#### TASK DESCRIPTION:
Of the lines below, write out exactly those from the line with "(s.setR v).ovr = s.ovr := rfl" through the line with "x v).ended = s.ended := rfl", both included, and skip the rest.

-- RECORDS FOR THIS TASK follows --

-- ==== Sys2Proof/Laws/State.lean ====
section
/-! SUPPORT. One lemma per field per update of `State`, so that no later proof unfolds a record update. -/

namespace Sys2Proof.Machine

@[simp] theorem State.setA_a (s : State) (v : Word) : (s.setA v).a = v := rfl
@[simp] theorem State.setA_r (s : State) (v : Word) : (s.setA v).r = s.r := rfl
@[simp] theorem State.setA_b (s : State) (v : Word) : (s.setA v).b = s.b := rfl
@[simp] theorem State.setA_sf (s : State) (v : Word) : (s.setA v).sf = s.sf := rfl
@[simp] theorem State.setA_sa (s : State) (v : Word) : (s.setA v).sa = s.sa := rfl
@[simp] theorem State.setA_ovr (s : State) (v : Word) : (s.setA v).ovr = s.ovr := rfl
@[simp] theorem State.setA_fs (s : State) (v : Word) : (s.setA v).fs = s.fs := rfl
@[simp] theorem State.setA_ms (s : State) (v : Word) : (s.setA v).ms = s.ms := rfl
@[simp] theorem State.setA_fastSize (s : State) (v : Word) : (s.setA v).fastSize = s.fastSize := rfl
@[simp] theorem State.setA_mainSize (s : State) (v : Word) : (s.setA v).mainSize = s.mainSize := rfl
@[simp] theorem State.setA_events (s : State) (v : Word) : (s.setA v).events = s.events := rfl
@[simp] theorem State.setA_refusedMark (s : State) (v : Word) : (s.setA v).refusedMark = s.refusedMark := rfl
@[simp] theorem State.setA_ended (s : State) (v : Word) : (s.setA v).ended = s.ended := rfl
@[simp] theorem State.setA_inputs (s : State) (v : Word) : (s.setA v).inputs = s.inputs := rfl
@[simp] theorem State.setA_freeCount (s : State) (v : Word) : (s.setA v).freeCount = s.freeCount := rfl

@[simp] theorem State.setR_a (s : State) (v : Word) : (s.setR v).a = s.a := rfl
@[simp] theorem State.setR_r (s : State) (v : Word) : (s.setR v).r = v := rfl
@[simp] theorem State.setR_b (s : State) (v : Word) : (s.setR v).b = s.b := rfl
@[simp] theorem State.setR_sf (s : State) (v : Word) : (s.setR v).sf = s.sf := rfl
@[simp] theorem State.setR_sa (s : State) (v : Word) : (s.setR v).sa = s.sa := rfl
@[simp] theorem State.setR_ovr (s : State) (v : Word) : (s.setR v).ovr = s.ovr := rfl
@[simp] theorem State.setR_fs (s : State) (v : Word) : (s.setR v).fs = s.fs := rfl
@[simp] theorem State.setR_ms (s : State) (v : Word) : (s.setR v).ms = s.ms := rfl
@[simp] theorem State.setR_fastSize (s : State) (v : Word) : (s.setR v).fastSize = s.fastSize := rfl
@[simp] theorem State.setR_mainSize (s : State) (v : Word) : (s.setR v).mainSize = s.mainSize := rfl
@[simp] theorem State.setR_events (s : State) (v : Word) : (s.setR v).events = s.events := rfl
@[simp] theorem State.setR_refusedMark (s : State) (v : Word) : (s.setR v).refusedMark = s.refusedMark := rfl
@[simp] theorem State.setR_ended (s : State) (v : Word) : (s.setR v).ended = s.ended := rfl
@[simp] theorem State.setR_inputs (s : State) (v : Word) : (s.setR v).inputs = s.inputs := rfl
@[simp] theorem State.setR_freeCount (s : State) (v : Word) : (s.setR v).freeCount = s.freeCount := rfl

@[simp] theorem State.setB_a (s : State) (x : IndexSpec) (v : Word) : (s.setB x v).a = s.a := rfl
@[simp] theorem State.setB_r (s : State) (x : IndexSpec) (v : Word) : (s.setB x v).r = s.r := rfl
@[simp] theorem State.setB_b (s : State) (x : IndexSpec) (v : Word) : (s.setB x v).b = s.b.set x v := rfl
@[simp] theorem State.setB_sf (s : State) (x : IndexSpec) (v : Word) : (s.setB x v).sf = s.sf := rfl
@[simp] theorem State.setB_sa (s : State) (x : IndexSpec) (v : Word) : (s.setB x v).sa = s.sa := rfl
@[simp] theorem State.setB_ovr (s : State) (x : IndexSpec) (v : Word) : (s.setB x v).ovr = s.ovr := rfl
@[simp] theorem State.setB_fs (s : State) (x : IndexSpec) (v : Word) : (s.setB x v).fs = s.fs := rfl
@[simp] theorem State.setB_ms (s : State) (x : IndexSpec) (v : Word) : (s.setB x v).ms = s.ms := rfl
@[simp] theorem State.setB_fastSize (s : State) (x : IndexSpec) (v : Word) : (s.setB x v).fastSize = s.fastSize := rfl
@[simp] theorem State.setB_mainSize (s : State) (x : IndexSpec) (v : Word) : (s.setB x v).mainSize = s.mainSize := rfl
@[simp] theorem State.setB_events (s : State) (x : IndexSpec) (v : Word) : (s.setB x v).events = s.events := rfl
@[simp] theorem State.setB_refusedMark (s : State) (x : IndexSpec) (v : Word) : (s.setB x v).refusedMark = s.refusedMark := rfl
@[simp] theorem State.setB_ended (s : State) (x : IndexSpec) (v : Word) : (s.setB x v).ended = s.ended := rfl
@[simp] theorem State.setB_inputs (s : State) (x : IndexSpec) (v : Word) : (s.setB x v).inputs = s.inputs := rfl
@[simp] theorem State.setB_freeCount (s : State) (x : IndexSpec) (v : Word) : (s.setB x v).freeCount = s.freeCount := rfl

-- RECORDS FOR THIS TASK concluded --

#### SOLUTION:
@[simp] theorem State.setR_ovr (s : State) (v : Word) : (s.setR v).ovr = s.ovr := rfl
@[simp] theorem State.setR_fs (s : State) (v : Word) : (s.setR v).fs = s.fs := rfl
@[simp] theorem State.setR_ms (s : State) (v : Word) : (s.setR v).ms = s.ms := rfl
@[simp] theorem State.setR_fastSize (s : State) (v : Word) : (s.setR v).fastSize = s.fastSize := rfl
@[simp] theorem State.setR_mainSize (s : State) (v : Word) : (s.setR v).mainSize = s.mainSize := rfl
@[simp] theorem State.setR_events (s : State) (v : Word) : (s.setR v).events = s.events := rfl
@[simp] theorem State.setR_refusedMark (s : State) (v : Word) : (s.setR v).refusedMark = s.refusedMark := rfl
@[simp] theorem State.setR_ended (s : State) (v : Word) : (s.setR v).ended = s.ended := rfl
@[simp] theorem State.setR_inputs (s : State) (v : Word) : (s.setR v).inputs = s.inputs := rfl
@[simp] theorem State.setR_freeCount (s : State) (v : Word) : (s.setR v).freeCount = s.freeCount := rfl

@[simp] theorem State.setB_a (s : State) (x : IndexSpec) (v : Word) : (s.setB x v).a = s.a := rfl
@[simp] theorem State.setB_r (s : State) (x : IndexSpec) (v : Word) : (s.setB x v).r = s.r := rfl
@[simp] theorem State.setB_b (s : State) (x : IndexSpec) (v : Word) : (s.setB x v).b = s.b.set x v := rfl
@[simp] theorem State.setB_sf (s : State) (x : IndexSpec) (v : Word) : (s.setB x v).sf = s.sf := rfl
@[simp] theorem State.setB_sa (s : State) (x : IndexSpec) (v : Word) : (s.setB x v).sa = s.sa := rfl
@[simp] theorem State.setB_ovr (s : State) (x : IndexSpec) (v : Word) : (s.setB x v).ovr = s.ovr := rfl
@[simp] theorem State.setB_fs (s : State) (x : IndexSpec) (v : Word) : (s.setB x v).fs = s.fs := rfl
@[simp] theorem State.setB_ms (s : State) (x : IndexSpec) (v : Word) : (s.setB x v).ms = s.ms := rfl
@[simp] theorem State.setB_fastSize (s : State) (x : IndexSpec) (v : Word) : (s.setB x v).fastSize = s.fastSize := rfl
@[simp] theorem State.setB_mainSize (s : State) (x : IndexSpec) (v : Word) : (s.setB x v).mainSize = s.mainSize := rfl
@[simp] theorem State.setB_events (s : State) (x : IndexSpec) (v : Word) : (s.setB x v).events = s.events := rfl
@[simp] theorem State.setB_refusedMark (s : State) (x : IndexSpec) (v : Word) : (s.setB x v).refusedMark = s.refusedMark := rfl
@[simp] theorem State.setB_ended (s : State) (x : IndexSpec) (v : Word) : (s.setB x v).ended = s.ended := rfl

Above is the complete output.